Maybe you feel awkward in groups.
Maybe starting conversations feels uncomfortable.
Maybe you prefer smaller gatherings over crowded social events.

But sometimes what looks like shyness on the outside is actually something deeper: social anxiety.

At Growth Era Counseling & Wellness, many clients come into therapy wondering:

  • “Am I just shy?”

  • “Why do social situations feel so exhausting for me?”

  • “Why do I overthink every interaction afterward?”

While shyness and social anxiety can look similar, they are not the same thing—and understanding the difference can help you better understand yourself and what kind of support may help.

What Is Shyness?

Shyness is a personality trait.

Shy people may feel:

  • Quiet or reserved in new situations

  • Slow to warm up around unfamiliar people

  • More comfortable observing before engaging

  • Nervous during attention or public speaking

But shyness does not usually stop someone from living their life in a major way.

A shy person might feel nervous before attending a party—but still go, participate, and recover fairly quickly afterward.

Shyness can feel uncomfortable, but it is generally manageable.

What Is Social Anxiety?

Social anxiety goes beyond simply being introverted or reserved.

Social anxiety involves an intense fear of:

  • Being judged

  • Embarrassing yourself

  • Looking awkward

  • Saying the “wrong” thing

  • Being negatively evaluated by others

For many people, social anxiety creates significant emotional distress and avoidance.

It is not just:
“I feel nervous.”

It is often:
“What if everyone notices?”
“What if I embarrass myself?”
“What if they think I’m weird?”

These fears can become overwhelming enough to interfere with relationships, work, school, dating, or daily life.

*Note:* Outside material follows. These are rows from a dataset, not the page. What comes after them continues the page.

/-! ## What `State.setChan` leaves -/

@[simp] theorem setChan_masters (s : State) (c : Fin 48) (r : Channel) :
    (s.setChan c r).masters = s.masters := rfl
@[simp] theorem setChan_timebase (s : State) (c : Fin 48) (r : Channel) :
    (s.setChan c r).timebase = s.timebase := rfl
@[simp] theorem setChan_sequencer (s : State) (c : Fin 48) (r : Channel) :
    (s.setChan c r).sequencer = s.sequencer := rfl
@[simp] theorem setChan_lineOut (s : State) (c : Fin 48) (r : Channel) :
    (s.setChan c r).lineOut = s.lineOut := rfl
@[simp] theorem setChan_receive (s : State) (c : Fin 48) (r : Channel) :
    (s.setChan c r).receive = s.receive := rfl
@[simp] theorem setChan_renewalParams (s : State) (c : Fin 48) (r : Channel) :
    (s.setChan c r).renewalParams = s.renewalParams := rfl
@[simp] theorem setChan_qualityParams (s : State) (c : Fin 48) (r : Channel) :
    (s.setChan c r).qualityParams = s.qualityParams := rfl
@[simp] theorem setChan_presencePeriod (s : State) (c : Fin 48) (r : Channel) :
    (s.setChan c r).presencePeriod = s.presencePeriod := rfl
@[simp] theorem setChan_inboundA (s : State) (c : Fin 48) (r : Channel) :
    (s.setChan c r).inboundA = s.inboundA := rfl
@[simp] theorem setChan_inboundB (s : State) (c : Fin 48) (r : Channel) :
    (s.setChan c r).inboundB = s.inboundB := rfl
@[simp] theorem setChan_lastChannel (s : State) (c : Fin 48) (r : Channel) :
    (s.setChan c r).lastChannel = s.lastChannel := rfl
@[simp] theorem setChan_stray (s : State) (c : Fin 48) (r : Channel) :
    (s.setChan c r).stray = s.stray := rfl
@[simp] theorem setChan_periodTimer (s : State) (c : Fin 48) (r : Channel) :
    (s.setChan c r).periodTimer = s.periodTimer := rfl
@[simp] theorem setChan_log (s : State) (c : Fin 48) (r : Channel) :
    (s.setChan c r).log = s.log := rfl
@[simp] theorem setChan_portA (s : State) (c : Fin 48) (r : Channel) :
    (s.setChan c r).portA = s.portA := rfl
@[simp] theorem setChan_portB (s : State) (c : Fin 48) (r : Channel) :
    (s.setChan c r).portB = s.portB := rfl
@[simp] theorem setChan_portK (s : State) (c : Fin 48) (r : Channel) :
    (s.setChan c r).portK = s.portK := rfl
@[simp] theorem setChan_lastPort (s : State) (c : Fin 48) (r : Channel) :
    (s.setChan c r).lastPort = s.lastPort := rfl
@[simp] theorem setChan_startup (s : State) (c : Fin 48) (r : Channel) :
    (s.setChan c r).startup = s.startup := rfl
@[simp] theorem setChan_halted (s : State) (c : Fin 48) (r : Channel) :
    (s.setChan c r).halted = s.halted := rfl
@[simp] theorem setChan_resetLine (s : State) (c : Fin 48) (r : Channel) :
    (s.setChan c r).resetLine = s.resetLine := rfl
@[simp] theorem setChan_responses (s : State) (c : Fin 48) (r : Channel) :
    (s.setChan c r).responses = s.responses := rfl
@[simp] theorem setChan_nonceIndex (s : State) (c : Fin 48) (r : Channel) :
    (s.setChan c r).nonceIndex = s.nonceIndex := rfl
@[simp] theorem setChan_pending (s : State) (c : Fin 48) (r : Channel) :
    (s.setChan c r).pending = s.pending := rfl
@[simp] theorem setChan_link (s : State) (c : Fin 48) (r : Channel) (o : Port) :
    (s.setChan c r).link o = s.link o := by cases o <;> rfl
@[simp] theorem setChan_inbound (s : State) (c : Fin 48) (r : Channel) (o : Service) :
    (s.setChan c r).inbound o = s.inbound o := by cases o <;> rfl

/-! ## What `State.modChan` leaves -/

@[simp] theorem modChan_masters (s : State) (c : Fin 48) (f : Channel → Channel) :
    (s.modChan c f).masters = s.masters := rfl
@[simp] theorem modChan_timebase (s : State) (c : Fin 48) (f : Channel → Channel) :
    (s.modChan c f).timebase = s.timebase := rfl
@[simp] theorem modChan_sequencer (s : State) (c : Fin 48) (f : Channel → Channel) :
    (s.modChan c f).sequencer = s.sequencer := rfl
@[simp] theorem modChan_lineOut (s : State) (c : Fin 48) (f : Channel → Channel) :
    (s.modChan c f).lineOut = s.lineOut := rfl
@[simp] theorem modChan_receive (s : State) (c : Fin 48) (f : Channel → Channel) :
    (s.modChan c f).receive = s.receive := rfl
@[simp] theorem modChan_renewalParams (s : State) (c : Fin 48) (f : Channel → Channel) :
    (s.modChan c f).renewalParams = s.renewalParams := rfl
@[simp] theorem modChan_qualityParams (s : State) (c : Fin 48) (f : Channel → Channel) :
    (s.modChan c f).qualityParams = s.qualityParams := rfl
@[simp] theorem modChan_presencePeriod (s : State) (c : Fin 48) (f : Channel → Channel) :
    (s.modChan c f).presencePeriod = s.presencePeriod := rfl
@[simp] theorem modChan_inboundA (s : State) (c : Fin 48) (f : Channel → Channel) :
    (s.modChan c f).inboundA = s.inboundA := rfl
@[simp] theorem modChan_inboundB (s : State) (c : Fin 48) (f : Channel → Channel) :
    (s.modChan c f).inboundB = s.inboundB := rfl
@[simp] theorem modChan_lastChannel (s : State) (c : Fin 48) (f : Channel → Channel) :
    (s.modChan c f).lastChannel = s.lastChannel := rfl
@[simp] theorem modChan_stray (s : State) (c : Fin 48) (f : Channel → Channel) :
    (s.modChan c f).stray = s.stray := rfl
@[simp] theorem modChan_periodTimer (s : State) (c : Fin 48) (f : Channel → Channel) :
    (s.modChan c f).periodTimer = s.periodTimer := rfl
@[simp] theorem modChan_log (s : State) (c : Fin 48) (f : Channel → Channel) :
    (s.modChan c f).log = s.log := rfl
@[simp] theorem modChan_portA (s : State) (c : Fin 48) (f : Channel → Channel) :
    (s.modChan c f).portA = s.portA := rfl
@[simp] theorem modChan_portB (s : State) (c : Fin 48) (f : Channel → Channel) :
    (s.modChan c f).portB = s.portB := rfl
@[simp] theorem modChan_portK (s : State) (c : Fin 48) (f : Channel → Channel) :
    (s.modChan c f).portK = s.portK := rfl
@[simp] theorem modChan_lastPort (s : State) (c : Fin 48) (f : Channel → Channel) :
    (s.modChan c f).lastPort = s.lastPort := rfl
@[simp] theorem modChan_startup (s : State) (c : Fin 48) (f : Channel → Channel) :
    (s.modChan c f).startup = s.startup := rfl
@[simp] theorem modChan_halted (s : State) (c : Fin 48) (f : Channel → Channel) :
    (s.modChan c f).halted = s.halted := rfl
@[simp] theorem modChan_resetLine (s : State) (c : Fin 48) (f : Channel → Channel) :
    (s.modChan c f).resetLine = s.resetLine := rfl
@[simp] theorem modChan_responses (s : State) (c : Fin 48) (f : Channel → Channel) :
    (s.modChan c f).responses = s.responses := rfl
@[simp] theorem modChan_nonceIndex (s : State) (c : Fin 48) (f : Channel → Channel) :
    (s.modChan c f).nonceIndex = s.nonceIndex := rfl
@[simp] theorem modChan_pending (s : State) (c : Fin 48) (f : Channel → Channel) :
    (s.modChan c f).pending = s.pending := rfl
@[simp] theorem modChan_link (s : State) (c : Fin 48) (f : Channel → Channel) (o : Port) :
    (s.modChan c f).link o = s.link o := by cases o <;> rfl
@[simp] theorem modChan_inbound (s : State) (c : Fin 48) (f : Channel → Channel) (o : Service) :
    (s.modChan c f).inbound o = s.inbound o := by cases o <;> rfl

Common Signs of Social Anxiety

People with social anxiety may:

  • Replay conversations repeatedly afterward

  • Avoid speaking in groups or meetings

  • Worry for days before social events

  • Fear being watched or judged

  • Struggle with eye contact

  • Avoid making phone calls or sending messages

  • Experience physical symptoms like sweating, shaking, nausea, or a racing heart

Sometimes social anxiety can look like:

  • Canceling plans at the last minute

  • Staying quiet even when you want to contribute

  • Over-preparing for conversations

  • Constantly analyzing how you came across

Real-Life Examples: Shyness vs. Social Anxiety

Example of Shyness

Someone attends a work gathering feeling a little nervous and quiet at first. After some time, they warm up, join conversations, and may even enjoy themselves.

They might think:
“I’m a little awkward socially sometimes.”

But afterward, they move on without obsessing over every interaction.

Example of Social Anxiety

Someone gets invited to the same work gathering but spends the entire week worrying about it.

They think:
“What if I don’t know what to say?”
“What if I embarrass myself?”
“What if everyone thinks I’m awkward?”

They may:

  • Avoid going entirely

  • Feel physically anxious beforehand

  • Replay conversations afterward for hours

  • Criticize themselves long after the event ends

The difference is often the intensity, distress, and level of interference.

Why Social Anxiety Feels So Exhausting

Social anxiety is not simply “overthinking.” It involves the nervous system too.

When someone with social anxiety enters a triggering situation, the brain may interpret social interaction as a threat.

The nervous system can shift into fight-or-flight mode, leading to:

  • Increased heart rate

  • Muscle tension

  • Sweating or shaking

  • Trouble focusing

  • Feeling mentally “blank”

This is why social anxiety can feel physically exhausting—not just emotionally uncomfortable.

The Role of Avoidance

One of the biggest things that keeps social anxiety going is avoidance.

Avoidance can look obvious, like:

  • Skipping events

  • Avoiding presentations

  • Turning down invitations

But it can also look subtle:

  • Staying on your phone to avoid interaction

  • Rehearsing conversations excessively

  • Letting others speak for you

  • Leaving situations early

Avoidance brings temporary relief:
“Okay, now I don’t have to deal with it.”

But over time, the brain learns:
“Social situations must actually be dangerous.”

This reinforces the anxiety cycle.

Can You Be Both Shy and Socially Anxious?

Yes.

Some people are naturally shy and also experience social anxiety. Others are outgoing in personality but still experience intense anxiety internally.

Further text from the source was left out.